I think the potential difference between you and me on whether synthetic data works to box an AI is whether the AI notices it’s being in a simulation made via synthetic data, and also I think that it’s not intended to be applied post-training, it’s instead applied continuously throughout the training process.
I agree that if we had an AGI/ASI that was already misaligned, we’d have to do pretty extreme actions like mindwipe it’s memories and restart the entire training process again, but the point of synthetic data is to get it into a basin of alignment/corrigibility early on, before it can be deceptive.
I also think that real data will be only given to AGIs at the end of training as a way to ground them, so it has no real way to know whether it’s subtly being changed in training or whether it’s in reality, since we control their data sources.

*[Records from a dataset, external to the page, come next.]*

-- ==== Sys2Proof/Tests/Slice0.lean ====
section
/-! SUPPORT. Tests: small states, one refused operand for each check of WellFormed.lean, and for each statement of
Certificates/Slice0/Obligations.lean a state and operands that meet its hypotheses, with what one step does there. -/

open Sys2Proof Sys2Proof.Machine

namespace Sys2Proof.Tests

set_option Elab.async false

/-! ### States and requests -/

/-- What one command does from a state passes a check. -/
def does (i : Instr) (s : State) (check : State → Bool) : Bool := match exec i s with | .next t => check t | _ => false

/-- A response with a status has left the tray. -/
def tells (st : Status) (t : State) : Bool := t.out.any fun o => match o with | .resp _ _ _ _ x _ _ => x == st | _ => false

/-- A command is answered with a status. -/
def answers (i : Instr) (s : State) (st : Status) : Bool := does i s (tells st)

/-- A port in service at full width and rate, with XON for every partition and channel. -/
def livePort : Port :=
  { state := .active, cause := 0, lanes := 15, fullRate := true, locked := 15, marginNear := 0xFFFF, marginFar := 0xFFFF,
    txXon := BitVec.allOnes 128 }

/-- A powered die in full service in tick 100. -/
def liveDie : Die :=
  { core := .on, now := 100, full := true, laneGroups := BitVec.allOnes 18,
    tick := { state := .locked, everLocked := true } }

/-- A public key for which (e, e), with e the SHA-384 of the byte 2, is a signature of that byte: the point with x = e less the base
point. -/
def key0 : PubKey :=
  0xbc9fb56bea47482ea0a6627e90b302d045c6047665840e82a3070a35554feee2c09d366a4cfa08cc087f86af89ffd6ce12b4504675c2ebd7bcaaf89c0698f63c87b6324464c12e6eb2b84f96bacf276615032fbc61b2eac1f1e65045146220b404

/-- A leaf tray in full service; key slot 0 is ACTIVE and holds the token with epoch 5. -/
def tray : State :=
  { State.reset with
    q0 := liveDie, q1 := liveDie, q2 := liveDie, q3 := liveDie,
    boot := { stage := .full, ident := some { index := 0, spine := false, rack := 0, slot := 0 }, inputOn := true, now := 100 },
    tok := { holder := some 0, epoch := 5, lapse := 1000, keys := [(0, key0)] },
    fuse := { bits := State.reset.fuse.bits ||| (1#4096 <<< 448) },
    pow := { state := 0 } }

/-- The signature (e, e). -/
def sig0 : List Byte :=
  let e := (le 48 0xdb475240477c5e4497a2c5724ca485f5b1f2c2fc0602b92bae234238ec8d4e873a7148c739593e95a7f4dfe7c6e69f69).reverse
  e ++ e

/-- A signed request of slot 0 on ETH0 with a payload of `n` bytes; its signature stands for that of the bytes it covers. -/
def req (n : Nat) : Frame :=
  { chan := .eth0, port := 0, magicOk := true, crcOk := true, version := 3, slot := 0, tag := 9, hpart := 0xFF, cred := 0,
    route := 0, payloadLen := BitVec.ofNat 16 (n + 96), tokenEpoch := 5, cmdSeq := 10, origin := 0xFFFF, signed := [2],
    sig := sig0, frags := [], addr := 0 }

/-! ### Ill-formed operands -/

/-- A header with a `LEN` and a `TYPE`, and nothing else. -/
def hdr (type : BitVec 5) (len : Nat) : BitVec 256 := ({ type := type, len := BitVec.ofNat 13 len } : Hdr).toWord

/-- A word of no type and a header of 4 bytes without them are refused by the checks of their rows. -/
theorem test_wf_refuses :
    ([.tickMarker 0 0 0 0, .tickClaim 0 0 0, .flowWord 0 0 0, .ack 0 0 0, .nak 0 0 0, .trainId 0 0 0, .widthReq 0 0 0,
      .delayProbe 0 0 0 0, .delayProbe 0 0 0x1AB 0, .delayProbeReply 0 0 0xAB 0, .sweepStart 0 0 0x2AA, .sweepKeepalive 0 0 0x1AA,
      .sweepPoint 0 0 0x1AA, .sweepEnd 0 0 0x1AA, .sweepAborted 0 0 0x1AA, .sweepBusy 0 0 0x1AA, .dataBlock (0, 0) 0 (.frame []) 0 none, .codewordUncorrectable (0, 64) (.code []), .stomp (0, 0) 0,
      .caddyIdRead 0 [], .packetIngress 0 0 (hdr 0 4) ⟨[], 0⟩, .spray 0 0 (hdr 0 0) ⟨[], 0⟩, .circuitData 0 0 (hdr 0 0) ⟨[], 0⟩,
      .posReq 0 0 (hdr 0 0) ⟨[], 0⟩, .posRsp 0 0 (hdr 0 0) ⟨[], 0⟩, .echoNote 0 0 (hdr 0 0) ⟨[], 0⟩, .contrib 0 0 (hdr 0 0) ⟨[], 0⟩,
      .gatherIn 0 0 (hdr 0 0) ⟨[], 0⟩, .blendPacket 0 0 (hdr 0 0) ⟨[], 0⟩, .blendAbort 0 0 (hdr 0 0) ⟨[], 0⟩, .diag 0 (hdr 0 0) ⟨[], 0⟩,
      .mbxReq 0 0 (hdr 0 0) ⟨[], 0⟩, .mbxRsp 0 0 (hdr 0 0) ⟨[], 0⟩, .mbxEvt 0 0 (hdr 0 0) ⟨[], 0⟩] : List Instr).all (fun i => !i.wf) = true := by
  decide +kernel

/-- A packet row on an operand that is no such packet stops by name. -/
theorem test_ill_formed_stops :
    (match exec (.spray 0 0 (hdr 0 0) ⟨[], 0⟩) tray with | .fault (.illFormed row) => row == "SPRAY" | _ => false) = true := by
  decide +kernel

/-- The same rows take a packet of their kind. -/
theorem test_wf_takes :
    ([.spray 0 0 (hdr 0x10 1) ⟨[0], 0⟩, .circuitData 0 0 (hdr 0x14 0) ⟨[], 0⟩, .posReq 0 0 (hdr 0x18 0) ⟨[], 0⟩, .posRsp 0 0 (hdr 0x1A 0) ⟨[], 0⟩,
      .echoNote 0 0 (hdr 0x12 0) ⟨[], 0⟩, .contrib 0 0 (hdr 0x08 0) ⟨[], 0⟩, .gatherIn 0 0 (hdr 0x09 0) ⟨[], 0⟩, .mbxReq 0 0 (hdr 1 0) ⟨[], 0⟩,
      .mbxRsp 0 0 (hdr 2 0) ⟨[], 0⟩, .mbxEvt 0 0 (hdr 3 0) ⟨[], 0⟩, .diag 0 (hdr 0x1F 0) ⟨[], 0⟩, .ack 0 0 0xA5, .nak 0 0 0xA6,
      .delayProbe 0 0 0xAB 0, .delayProbeReply 0 0 0x1AB 0, .sweepEnd 0 0 0x5AA] : List Instr).all Instr.wf = true := by
  decide +kernel

/-! ### The queue, the checks of a request, and its answer -/

theorem wit_StepRunsTheFrontCommand :
    step { tray with pending := [.bootStatus (req 0), .mgrStatus (req 0)] } =
      exec (.bootStatus (req 0)) { tray with pending := [.mgrStatus (req 0)] } ∧ step tray = .next tray := ⟨rfl, rfl⟩

/-- The hypotheses of the statements about a sound frame that is no repeat. -/
def sound (s : State) (i : Instr) (f : Frame) : Bool :=
  ((s.request i).map (·.1) == some f) && s.hears f && f.magicOk && f.crcOk && (s.repeatOf f).isNone

/-- One frame for each status of Table 11-4, on a tray with slot 1 REVOKED and slot 2 ACTIVE with no cached key. -/
theorem wit_RequestsAreCheckedInOrder :
    let s : State := { tray with
      fuse := { bits := tray.fuse.bits ||| (3#4096 <<< 840) ||| (1#4096 <<< 1232) },
      mbx := { slots := [(slotKey .eth0 1, { op := 0, tag := 0, port := 0, origin := 0 })] },
      tok := { tray.tok with seqs := [(0, 9)] } }
    let f := req 0
    let said (g : Frame) (st : Status) : Bool := sound s (.mgrBeat g) g && answers (.mgrBeat g) s st
    said { f with version := 2, slot := 16 } .badVersion = true ∧ said { f with slot := 16, payloadLen := 0 } .badField = true ∧
    said { f with slot := 1, payloadLen := 0 } .slotBusy = true ∧ said { f with payloadLen := 97, route := 1 } .badLength = true ∧
    said { f with route := 1, cred := 0xFF, payloadLen := 0 } .badRoute = true ∧
    said { f with cred := 0xFF, payloadLen := 0 } .noCredential = true ∧ said { f with cred := 3 } .keyUnknown = true ∧
    said { f with cred := 4 } .keyUnknown = true ∧ said { f with cred := 1 } .slotRevoked = true ∧
    said { f with cred := 2 } .keyUnknown = true ∧ said { f with sig := [], cmdSeq := 9 } .badSignature = true ∧
    said { f with cmdSeq := 9, tokenEpoch := 4 } .replayed = true ∧ said { f with tokenEpoch := 4 } .staleToken = true ∧
    said f .ok = true := by decide +kernel

/-- In-band: a class without the capability, a request the table does not mark, and a partition not its own. -/
theorem wit_InbandChecks :
    let s : State := { tray with q0 := { liveDie with view := { portPart := [(3, 1)] }, tab := { portPart := [(3, 1)] } } }
    let g : Frame := { req 0 with chan := .ib 0, port := 3, cred := 0xFF, sig := [] }
    let h : Frame := { g with payloadLen := 4 }
    sound s (.mgrBeat { g with payloadLen := 0 }) { g with payloadLen := 0 } = true ∧
    answers (.mgrBeat { g with payloadLen := 0 }) s .notPrivileged = true ∧ answers (.evtSubscribe h 2) s .partMismatch = true ∧
    answers (.evtSubscribe h 1) s .ok = true ∧ answers (.evtSubscribe { h with port := 4 } 1) s .notPrivileged = true := by
  decide +kernel

/-- A frame of a node that does not hold the token. -/
theorem test_not_token_holder : answers (.mgrBeat (req 0)) { tray with tok := { tray.tok with holder := some 1 } } .notTokenHolder = true := by
  decide +kernel

theorem wit_UnsoundFramesAndRepeats :
    let f := req 0
    let r : RespCopy := { op := 0x0235, tag := 9, cmdSeq := 10, part := 0xFF, epoch := 5, status := .ok, payload := [1] }
    let s : State := { tray with mbx := { copies := [(slotKey .eth0 0, r)] } }
    tray.boot.stage = .full ∧ ({ tray with boot := { tray.boot with stage := .preWarm } } : State).listening = true ∧
    ({ tray with boot := { tray.boot with stage := .alwaysOn } } : State).listening = false ∧
    does (.mgrStatus { f with magicOk := false }) tray (fun t => t.out == [] && t.mbx != tray.mbx) = true ∧
    does (.mgrStatus { f with crcOk := false }) tray (fun t => t.out == [] && t.mbx != tray.mbx) = true ∧
    s.repeatOf f = some r ∧ does (.mgrStatus f) s (fun t => t.out == .copy .eth0 0 0x0235 9 .ok [1] :: linkOut .eth0 0 1) = true ∧
    tray.hears { f with frags := [(0, 64), (72, 100)] } = false ∧
    does (.mgrStatus { f with frags := [(0, 64), (72, 100)] }) tray (fun t => t == tray) = true := by decide +kernel

/-- A request in the last slot, and then the same frame again. -/
theorem wit_NoRequestIsCarriedOutTwice :
    let f : Frame := { req 0 with slot := 15 }
    sound tray (.mgrBeat f) f = true ∧ Map.look tray.mbx.slots (slotKey .eth0 15) = none ∧
    does (.mgrBeat f) tray (fun t => t.listening && (t.request (.mgrRelease f)).isSome &&
      does (.mgrRelease f) t fun u => u.tok == t.tok && u.out.length == 2) = true := by decide +kernel

theorem wit_AnAnswerWritesOnlyItsSlot : endsSlot (req 0) .ok = true ∧ endsSlot (req 0) .slotBusy = false ∧
    endsSlot { req 0 with chan := .ib 3 } .ok = false := by decide +kernel

theorem wit_IdentityReadsAnswer :
    tray.accepts { op := 0x0101, change := false, cap := some 0, len := 0, unsignedOk := true, identity := true } (req 0) = true ∧
    tray.accepts { op := 0x0102, change := false, cap := some 0, len := 4, unsignedOk := true, identity := true } (req 4) = true ∧
    tray.accepts { op := 0x0201, change := false, len := 0 } (req 0) = true ∧
    tray.accepts { op := 0x0211, change := false, len := 0 } (req 0) = true ∧
    answers (.idRead (req 0)) tray .ok = true ∧ answers (.idCaddy (req 4) 7) tray .ok = true ∧
    answers (.bootStatus (req 0)) tray .ok = true ∧ answers (.tickStatus (req 0)) tray .ok = true := by decide +kernel

theorem wit_IdentityAndBringUpChangesComplete :
    let blank : State := { tray with boot := { tray.boot with ident := none } }
    let used : State := { tray with boot := { tray.boot with records := [(0, { index := 0, spine := false, rack := 0, slot := 0 })] } }
    tray.accepts { op := 0x0105, change := true, len := 4 } (req 4) = true ∧
    blank.idIndex = 0 ∧ answers (.idWrite (req 4) 0 15 3) blank .ok = true ∧ used.fuseNext 1760 16 = some 1760 ∧
    answers (.idWrite (req 4) 1 1 15) used .accepted = true ∧
    tray.accepts { op := 0x0106, change := true, len := 4 } (req 4) = true ∧ 3 ≤ tray.boot.stage.code ∧
    does (.idIdentify (req 4) 1) tray (fun t => tells .ok t && t.boot.identifyNext == some (101, true)) = true ∧
    tray.accepts { op := 0x0202, change := true, len := 0 } (req 0) = true ∧
    does (.bootReady (req 0)) tray (fun t => tells .ok t && t.boot.ready) = true ∧
    tray.accepts { op := 0x0210, change := true, len := 4 } (req 4) = true ∧
    does (.tickConfig (req 4) 0 0xFF) tray (fun t => tells .ok t && t.elect == tray.elect) = true ∧
    does (.tickConfig (req 4) 0 2) (tray.allDies fun x => { x with tick := {} }) (fun t =>
      tells .ok t && t.elect.period == 2 && t.q3.tick.period == 2) = true := by decide +kernel

/-- A tray whose slot 0 holds the hash of the public key, with the nonce 3 of ETH0 valid. -/
def keyed : State :=
  { tray with
    fuse := { bits := (1#4096 <<< 448) ||| (BitVec.ofNat 4096 (keyHashOf key0).toNat <<< 64) },
    tok := { tray.tok with keys := [], nonces := [(0, 3)] } }

theorem wit_ManagerKeysAndTokenComplete :
    let unheld : State := { tray with tok := { tray.tok with holder := none } }
    tray.accepts { op := 0x0230, change := false, len := 0, unsignedOk := true } (req 0) = true ∧
    does (.mgrNonce (req 0)) tray (fun t => tells .ok t && t.free == 1) = true ∧
    keyed.accepts { op := 0x0231, change := true, len := 116, noToken := true, ownAuth := true } (req 116) = true ∧
    keyed.keyState 0 = 1 ∧ keyHashOf key0 = keyed.keyHash 0 ∧
    does (.mgrKey (req 116) 3 key0) keyed (fun t => tells .ok t && t.tok.keys == [(0, key0)] && t.tok.nonces == []) = true ∧
    answers (.mgrKey (req 116) 4 key0) keyed .replayed = true ∧
    unheld.accepts { op := 0x0232, change := true, len := 8, noToken := true } (req 8) = true ∧ unheld.holder = none ∧
    does (.mgrClaim (req 8) 6) unheld (fun t => t.out == [] && t.tok.claims.length == 1 && t.mbx.slots.length == 1) = true ∧
    answers (.mgrClaim (req 8) 5) unheld .staleToken = true ∧ answers (.mgrClaim (req 8) 6) tray .tokenHeld = true ∧
    tray.accepts { op := 0x0233, change := true, len := 0 } (req 0) = true ∧
    does (.mgrBeat (req 0)) tray (fun t => tells .ok t && t.tok.lastBeat == 100) = true ∧
    tray.accepts { op := 0x0234, change := true, len := 0 } (req 0) = true ∧
    does (.mgrRelease (req 0)) tray (fun t => tells .ok t && t.tok.release == some 101) = true ∧
    tray.accepts { op := 0x0235, change := false, len := 0 } (req 0) = true ∧ answers (.mgrStatus (req 0)) tray .ok = true := by
  decide +kernel

/-- Two claims of the tick before with one epoch: the lower slot wins. -/
theorem wit_TokenIsDecidedAndLapses :
    let c (k : Nat) : Claim := { f := { req 8 with slot := BitVec.ofNat 8 k }, key := k, epoch := 7, tick := 99 }
    let s : State := { tray with tok := { tray.tok with holder := none, claims := [c 1, c 0] } }
    (∀ e ∈ s.tok.claims, e.tick ≠ s.boot.now ∧ e.key < 4) ∧
    does .tokenClaimDecide s (fun t => t.tok.holder == some 0 && t.tok.epoch == 7 && tells .ok t && tells .lostRace t) = true ∧
    reached (1000 : Tick) tray.tok.lapse = true ∧
    does .tokenLapse { tray with boot := { tray.boot with now := 1000 } } (fun t => t.tok.holder == none && t.tok.epoch == 5) = true ∧
    does .tokenLapse tray (fun t => t.tok == tray.tok) = true := by decide +kernel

Controlling an AI’s data sources is a powerful way to control their values and capabilities, which was why I think that the tax for the synthetic data alignment is actually pretty low.
Re Response to Lethality 6, I’m honestly coming around to your position as I think more and more, at least to the extent that I think your arguments are plausible and we need more research on that.
Re Response to Lethality 10, I was relying on both empirical evidence from today’s models and some theoretical reasons for why the phenomenon of alignment generalizing further than capabilities exists in general.
On the alignment stability problem, I like the post, and we should plausibly do interventions to stabilize alignment once we get it.′
Re Response to Lethality 15, I agree with the idea that fast capability progress will happen, but deny the implication, because of both large synthetic datasets on values/instruction following already being in the AI when the fast capabilities progress happened, because synthetic data about values is pretrained in very early, combined with me being more optimistic about alignment generalization than you are.
I liked your Real AGI post by the way.
Response to Lethalities 16 and 17 I agree that the analogy with evolution doesn’t go very far, since we’re a lot smarter and have much better tools for alignment than evolution. We don’t have its ability to do trial and error to a staggering level, but this analogy only goes so far as to say we won’t get alignment right with only a shoddy, ill-considered attempt. Even OpenAI is going to at least try to do alignment, and put some thought into it. So the arguments for different techniques have to be taken on their merits.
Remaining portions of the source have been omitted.